Segment Open

-- ==== Sys2Proof/Machine/System.lean ====
section
/-! DEFINITION. Machine/System.lean: state registers (R171, R172), TRAP and BREAK (R173), CACHEOP (R175), TLBINV (R176),
PGSET (R177), PGCNT (R178), NQPOST (R180), WAITI (R181), QCTL (R182) and LEASEQ (R363). -/

namespace Sys2Proof.Machine

/-- R75: an S-mode opcode. -/
def State.privileged (s : State) (k : Host.Outcome State Fault Refusal) : Host.Outcome State Fault Refusal :=
  if s.th.smode then k else .next (s.trapCode causePrivileged)

/-! ### State registers (R172) -/

/-- R199: the operation a deferred fault stopped, as TRAPSTAT.STOP shows it. -/
def Thread.stoppedRef (t : Thread) : Option OpRef := if t.tr.stop then t.dsp.stopped else none

/-- A started engine operation, by its entry's order number. -/
def Dispatch.op? (d : Dispatch) (seq : Nat) : Option Op := d.ops.find? fun o => o.e.seq == seq

/-- What an engine is running for the thread. -/
def Dispatch.unit (d : Dispatch) (u : EngineUnit) : Option Op :=
  match u with
  | .matrix => d.matrix
  | .bload i => d.bloads[i]?
  | .ssb => d.ssb
  | .copy => d.copy

/-- The pass in a slot. -/
def Dispatch.pass (d : Dispatch) (i : PassSlot) : Option Pass :=
  match i with
  | .p0 => d.pass0
  | .p1 => d.pass1

/-- R199: VSTART. -/
def Thread.vstart (t : Thread) : Nat :=
  match t.stoppedRef with
  | some (.pass i) => (t.dsp.pass i).elim 0 fun p => p.start
  | some (.op n) => (t.dsp.op? n).elim 0 fun o => if o.dev then 0 else o.prog
  | some (.entry n) => (t.dsp.queue.find? fun e => e.seq == n).elim 0 fun e => e.prog
  | some .restored =>
    (match t.tr.src with
      | 1 | 5 => (t.dsp.pass (if t.tr.pidx then .p1 else .p0)).elim 0 fun p => p.start
      | 2 => t.dsp.matrix.elim 0 fun o => o.prog
      | 3 => t.dsp.ssb.elim 0 fun o => o.prog
      | 4 => t.dsp.copy.elim 0 fun o => o.prog
      | _ => 0)
  | none => 0

/-- R190: LQDEPTH. -/
def Lq.depth (q : Lq) : Nat :=
  (q.slots.filter fun t => t.filled.isSome && !t.taken).length * 256 + q.slots.length

/-- R78: DEVREV. -/
def devrev : W64 := 0x03000000 ||| (Config.stepping.setWidth 64 + 1)

/-- R279: SSINFO with DIRTY as the state stands. -/
def Thread.ssinfo (t : Thread) : W64 := (t.sr.ssinfo &&& ~~~0x4000000000000000) ||| (if t.ssb.dirty then 0x4000000000000000 else 0)

/-- R172: what MFS reads at a state-register number. -/
def State.mfsVal (s : State) (sn : Nat) : W64 :=
  let t := s.th
  let k := s.task
  let num (n : Nat) : W64 := BitVec.ofNat 64 n
  match sn with
  | 0x000 => t.sr.vl
  | 0x001 => num t.vstart
  | 0x002 => num (8 * t.sr.target)
  | 0x003 => num (t.sr.weight * 2 ^ 16) ||| t.sr.groups.setWidth 64
  | 0x004 => t.sr.tilegrant.setWidth 64
  | 0x005 => 128
  | 0x006 => t.sr.fctrl
  | 0x007 => t.sr.fstatus
  | 0x008 => t.sr.rseed
  | 0x009 => t.sr.recipemode
  | 0x00A => num t.rcp.free
  | 0x00B => num t.sr.browbase
  | 0x00C => num t.sr.browlim
  | 0x00D => t.sr.remoteflags
  | 0x00E => t.ssinfo
  | 0x010 | 0x011 | 0x012 | 0x013 => num (t.lq (sn - 0x010)).depth
  | 0x020 => num (s.cal.tick / periodTicks)
  | 0x021 => num s.cal.calnext
  | 0x022 => num s.cal.calkind
  | 0x023 => num s.cal.callen
  | 0x024 => s.cal.calrev.setWidth 64
  | 0x030 | 0x031 | 0x032 | 0x033 | 0x034 | 0x035 | 0x036 | 0x037 => (t.cc[sn - 0x030]?.getD 0).setWidth 64
  | 0x040 => t.sr.waitbudget
  | 0x050 => t.sr.coord
  | 0x051 => t.sr.stage
  | 0x052 => t.sr.shape
  | 0x053 => t.sr.taskarg
  | 0x061 => devrev
  | 0x100 => t.tr.trapvec
  | 0x101 => t.tr.trappc
  | 0x102 => t.tr.trapcause
  | 0x103 => t.tr.traproot
  | 0x104 => t.tr.trapnode
  | 0x105 => t.tr.trapelem
  | 0x106 => t.tr.trapaddr
  | 0x107 => t.tr.trapstat
  | 0x108 => t.tr.ctxarea
  | 0x109 => k.ptbase
  | 0x10A => k.ctxid
  | 0x10B => num k.part
  | 0x10C => k.stepno
  | 0x10D => k.stepdone
  | 0x10E => k.pgctrbase
  | 0x10F => k.pgthresh
  | 0x110 => k.nqbase
  | _ => 0

/-- R172: registers closed to U mode. -/
def closedToU (sn : Nat) : Bool := 0x100 ≤ sn

/-- R172: registers U mode may write. -/
def writableInU (sn : Nat) : Bool := [0x003, 0x006, 0x007, 0x008, 0x009, 0x00D, 0x040].contains sn

/-- R171: the registers whose read waits as R44 gives: VSTART, FSTATUS and SSINFO. -/
def waitsToRead (sn : Nat) : Bool := sn == 0x001 || sn == 0x007 || sn == 0x00E

/-- R171, R172: MFS. -/
def State.mfs (s : State) (f : FS) : Issue :=
  let sn := f.sn.toNat
  if !s.th.smode && closedToU sn then Issue.fault causePrivileged
  else if waitsToRead sn && s.th.flagsDue then .wait .flags false 0
  else s.finish f.d (s.mfsVal sn)

def execMfs (f : FS) (s : State) : Host.Outcome State Fault Refusal := s.settle (s.mfs f)

/-- R114, R349, R351, R371: NQBASE names the partition's queue: it is one register for the partition and its tasks (DEDUCED,
log entry 33). -/
def State.setNqbase (s : State) (v : W64) : State :=
  let part := s.task.part
  { s with
    tasks := s.tasks.map fun k => if k.id == s.th.task || k.part == part then { k with nqbase := v } else k
    parts := s.parts.map fun p => if p.conf.id == part then { p with conf.nqbase := v } else p }

/-- R4, R172: what MTS does at a state-register number it may write; reserved bits stay 0. PTBASE, CTXAREA and NQBASE have
no field map of their own: they keep all 64 bits written (DESIGN CHOICE, log entry 87). -/
def State.mtsVal (s : State) (sn : Nat) (v : W64) : State :=
  let word8 : W64 := v &&& ~~~7
  match sn with
  | 0x000 => { s with th.sr.vl := v &&& 0xFFFFFFFFFFFF }
  | 0x003 => { s with th.sr.weight := max 1 (slice v 16 4).toNat }
  | 0x006 => { s with th.sr.fctrl := v &&& 0x1F07 }
  | 0x007 => { s with th.sr.fstatus := v &&& 0x1F }
  | 0x008 => { s with th.sr.rseed := v }
  | 0x009 => { s with th.sr.recipemode := v &&& 3 }
  | 0x00D => { s with th.sr.remoteflags := v &&& 0x1F }
  | 0x030 | 0x031 | 0x032 | 0x033 | 0x034 | 0x035 | 0x036 | 0x037 =>
    { s with th.cc := s.th.cc.setIfInBounds (sn - 0x030) (slice v 0 16) }
  | 0x040 => { s with th.sr.waitbudget := v &&& 0xFFFFFFFFFFFF }
  | 0x100 => { s with th.tr.trapvec := word8 }
  | 0x101 => { s with th.tr.trappc := word8 }
  | 0x102 => { s with th.tr.trapcause := v &&& 0xF3F }
  | 0x103 => { s with th.tr.traproot := v }
  | 0x104 => { s with th.tr.trapnode := v }
  | 0x105 => { s with th.tr.trapelem := v }
  | 0x106 => { s with th.tr.trapaddr := v }
  | 0x107 => { s with th.tr.trapstat := (s.th.tr.trapstat &&& ~~~0x400) ||| (v &&& 0x400) }
  | 0x108 => { s with th.tr.ctxarea := v }
  | 0x109 => s.updTask fun k => { k with ptbase := v }
  | 0x10E => s.updTask fun k => { k with pgctrbase := v &&& 0xFFFFFFFFF0001 }
  | 0x10F => s.updTask fun k => { k with pgthresh := v &&& 0xFFFF }
  | 0x110 => s.setNqbase v
  | _ => s

/-- R171: MTS. A register read-only in S mode ignores the write. -/
def State.mts (s : State) (f : FS) : Issue :=
  let sn := f.sn.toNat
  if !s.th.smode && !writableInU sn then Issue.fault causePrivileged
  else .done (s.mtsVal sn (s.x f.a)).retire

def execMts (f : FS) (s : State) : Host.Outcome State Fault Refusal := s.settle (s.mts f)

/-- R44: MFS and MTS of FSTATUS. -/
def State.fstatus (s : State) (write : Bool) (f : FS) : Issue :=
  if s.th.flagsDue then .wait .flags false 0
  else if write then .done (s.mtsVal 0x007 (s.x f.a)).retire
  else s.finish f.d s.th.sr.fstatus

def execFstatusAccess (write : Bool) (f : FS) (s : State) : Host.Outcome State Fault Refusal :=
  s.settle (s.fstatus write f)

/-- R253: the B-store range would be out of order, too large, or another active thread's. -/
def State.browBad (s : State) (base lim : Nat) : Bool :=
  lim < base || 16384 < lim ||
    (s.activeThreads s.th.cluster s.th.pair).any fun t =>
      t.slot != s.th.slot && t.sr.browbase < lim && base < t.sr.browlim && t.sr.browbase < t.sr.browlim

/-- R253: MTS of BROWBASE or BROWLIM. -/
def State.browWrite (s : State) (f : FS) : Issue :=
  let isBase : Bool := f.sn == 0x00B
  let v := s.x f.a
  let base := if isBase then (slice v 0 14).toNat else s.th.sr.browbase
  let lim := if isBase then s.th.sr.browlim else (slice v 0 15).toNat
  if !s.th.smode then Issue.fault causePrivileged
  else if s.browBad base lim then Issue.fault causeRange
  else .done { s with th.sr.browbase := base, th.sr.browlim := lim }.retire

def execBrowbaseWrite (f : FS) (s : State) : Host.Outcome State Fault Refusal := s.settle (s.browWrite f)

/-! ### TRAP and BREAK (R173) -/

/-- R163: TRAP's report names the next word. -/
def execTrap (f : FJ) (s : State) : Host.Outcome State Fault Refusal :=
  .next (s.takeTrap (s.th.pc + 8)
    { TrapInfo.plain causeSoftware 0 with root := s.th.pc, elem := f.imm.setWidth 64 } false s.th.faultHeld false false)

def execBreak (f : FJ) (s : State) : Host.Outcome State Fault Refusal :=
  .next (s.trap { TrapInfo.plain causeBreakpoint 0 with elem := f.imm.setWidth 64 })

/-! ### CACHEOP (R175) -/

/-- The 64 KiB pages that `n` bytes from an address touch. -/
def pagesOf (a n : Nat) : List Nat :=
  if n == 0 then [] else (List.range ((a + n - 1) / 65536 - a / 65536 + 1)).map fun i => (a / 65536 + i) * 65536

/-- R175: the physical lines that the named bytes lie in; a page that does not translate is skipped. -/
def State.linesNamed (s : State) (a n : Nat) (pa : Nat) : Bool :=
  (pagesOf a n).any fun v =>
    match s.walk s.task.ptbase accRead (BitVec.ofNat 64 v) with
    | .ok w =>
      let p := s.readPa ⟨w.leafPa, w.leaf, leafAddr w (BitVec.ofNat 64 v)⟩
      leafV w.leaf && p ≤ pa && pa < p + 65536 && a < v + (pa - p) + 64 && v + (pa - p) < a + n
    | .error _ => false

/-- R175: drops instruction-cache lines of the pair, and what its threads have fetched of them; the thread in focus
fetches its next word again. -/
def State.dropLines (s : State) (gone : Nat → Bool) : State :=
  let p := s.pair
  let s1 := s.setPair { p with icache := p.icache.filter fun l => !gone l.1 }
  let s2 := s1.mapThreads (fun t => t.cluster == s.th.cluster && t.pair == s.th.pair) fun t =>
    match t.fe.line with
    | some l => if gone l.pa then { t with fe.line := none } else t
    | none => t
  { s2 with th.fe.line := none }

/-- R175: CACHEOP. It waits for every entry dispatched, of whichever mode, stopped ones too (log entry 57). -/
def State.cacheop (s : State) (f : FM) : Issue :=
  let all : Bool := bitAt f.fn 0
  if !all && 2 ^ 32 < (s.x f.b).toNat then Issue.fault causeRange
  else if s.th.dsp.busy || !s.th.fe.posted.isEmpty then .wait .drain false 0
  else if all then .done (s.dropLines fun _ => true).retire
  else .done (s.dropLines (s.linesNamed (s.address f).toNat (s.x f.b).toNat)).retire

def execCacheop (f : FM) (s : State) : Host.Outcome State Fault Refusal := s.settle (s.cacheop f)

/-! ### TLBINV (R176) -/

/-- R176: whether TLBINV names a translation, by its context and its virtual page number. A `.range` over part of a 512 MiB page
names the translations of the 64 KiB parts it touches alone, not those of the page's other parts (DESIGN CHOICE, log entry
115). -/
def State.tlbNames (s : State) (f : FX) (c : Ctx) (vpn : Nat) : Bool :=
  let a := (s.x f.a).toNat % 2 ^ 55
  let n := (s.x f.b).toNat
  match f.fnAt 0 2 with
  | 0 => c.part == s.ctx.part && c.id == s.ctx.id && n != 0 && a / 65536 ≤ vpn && vpn ≤ (a + n - 1) / 65536
  | 1 => c.part == s.ctx.part && c.id == s.ctx.id
  | _ => c.part == s.ctx.part

/-- R176: the cached translations TLBINV leaves. -/
def State.tlbLeft (s : State) (f : FX) : List Xlat := s.tlb.filter fun x => !s.tlbNames f x.ctx x.vpn

/-- The context of a thread (R116). -/
def State.ctxOf (s : State) (t : Thread) : Ctx :=
  ⟨(s.taskOf t.task).part, some (s.taskOf t.task).ctxid, (s.taskOf t.task).ptbase⟩

/-- R104: a posted store of some thread still goes where a translation that TLBINV names has led it. -/
def State.tlbInUse (s : State) (f : FX) : Bool :=
  s.threads.any fun t => t.fe.posted.any fun p => s.tlbNames f (s.ctxOf t) (p.va % 2 ^ 55 / 65536)

/-- R104, R176: TLBINV completes when no copy of the translations is left, the copies that posted stores hold too. -/
def execTlbinv (f : FX) (s : State) : Host.Outcome State Fault Refusal :=
  s.privileged (s.settle
    (if s.tlbInUse f then .wait .drain false 0 else .done { s with tlb := s.tlbLeft f }.retire))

Segment Closed

§ **What is expected**
Using the data above, return every line that contains the string "copy".

§ **Response below**
  | .copy => d.copy
      | 4 => t.dsp.copy.elim 0 fun o => o.prog
/-- R104, R176: TLBINV completes when no copy of the translations is left, the copies that posted stores hold too. -/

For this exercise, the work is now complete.